This is a common overuse injury. The term metatarsalgia is used to describe pain and inflammation in the ball of your foot. You can develop metatarsalgia if you are participating in activities which involve jumping and running. Also there can be other causes for metatarsalgia, such as shoes that are too tight or too loose and foot deformities. Generally, the metatarsalgia is not serious condition but it can sideline you. There are many home treatments, such as ice and rest which can give you relief from symptoms. It is known that when you wear proper footwear with shock – absorbing insoles or arch supports, then this can prevent or minimize the future problems associated with this condition.
Here are some symptoms of metatarsalgia:
- A feeling of having a pebble in your shoe
- Sharp or shooting pain, numbness or tingling in your toes
- Pain that worsens when you stand, run, flex your foot or walk, especially barefoot on a hard surface, and it improves when you rest
- Sharp, aching or burning pain in the ball of your foot which is the part of the sole just behind your toes
We know that not all foot problems need medical care. There are some cases when your feet ache is caused by a long day of standing or a punishing workout. But if the foot pain lasts more than a few days, then you should not ignore it. You should visit your doctor and talk with him if you have a burning pain in the ball of your foot which does not improve after you have changes your shoes and modified your activities.
There are some cases when a single factor can be a cause for metatarsalgia. In most cases, several factors are involved in metatarsalgia, such as
- Morton’s neuroma: In this condition there is noncancerous growth of fibrous tissue around a nerve which usually happens between the 3rd and 4th metatarsal heads. This is causing symptoms which are similar to those of metatarsalgia and it can lead to metatarsal stress.
- Stress fractures: There can be small breaks in toe bones or metatarsals which can be painful and they can change the way you put weight on your foot.

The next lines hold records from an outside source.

-- ==== Sys2Proof/WellFormed.lean ====
section
/-! DEFINITION. Which raw bytes are an encoding at all. An `Instr` needs no further check: its fields have the widths of
30_encoding.md R91, so every term is well formed and the check is about the words it is read from. -/

namespace Sys2Proof

/-- A command byte that is a row of the command map; 0x05 to 0xFF are reserved (30_encoding.md R93, R94). -/
def wellFormedCmd (op : Byte) : Bool := op.toNat ≤ 4

/-- The byte list of one instruction: a command byte of the map, or the three bytes of a transaction word, low byte
first, whose bits above bit 18 are 0 (30_encoding.md R91: "20 bits, bit 19 always 0"; log 5). -/
def wellFormed : List Byte → Bool
  | [op] => wellFormedCmd op
  | [_, _, hi] => hi.toNat < 8
  | _ => false

end Sys2Proof
end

- Poorly fitting shoes: One of the most common causes for metatarsalgia in women are high heels because they transfer extra weight to the front of your foot. Also athletic shoes or shoes with a narrow toe box that lack support and padding can lead to metatarsalgia.
- Excess weight: When you have extra pounds, then it means you have more pressure on your metatarsals because most of your body weight transfers to your forefoot when you move. When you lose weight, then it can help you to reduce or eliminate symptoms.
- Foot deformities: If you wear high heels or too small shoes, then this can cause your foot to be misshapen. The swollen and painful bumps at the base of your big toe (bunions) and the downward – curling toe (hammertoe) can cause metatarsalgia.
- Certain foot shapes: It is known that the high arch can put extra pressure on the metatarsals. Also if you have a second toe that is longer than the big toe could lead to metatarsalgia because this causes more weight than normal to be shifted to second metatarsal head.
- Intense training or activity: It is known that distance runners have a big risk of metatarsalgia because the front of their foot absorbs significant force when the person runs. But every single person who participate in a high – impact sport has a risk of developing metatarsalgia, especially if his or her shoes are worn or fit poorly.
Metatarsalgia risk factors
Every single person can develop metatarsalgia but you have increased risk of developing it, if you:
- Have inflammatory arthritis, such as gout or rheumatoid arthritis
- Have other foot problems, including hammertoe and calluses on the bottom of the feet
- Are overweight or obese
- Wear high heels, shoes that do not fit properly or shoes with spikes, such as cleats
- Participate in high – impact sports which involve running and jumping
If you leave the metatarsalgia untreated, then it can cause pain in other areas of the same or opposite foot and pain elsewhere in the body, such as hip or low back, due to the limping (altered gait) from foot pain.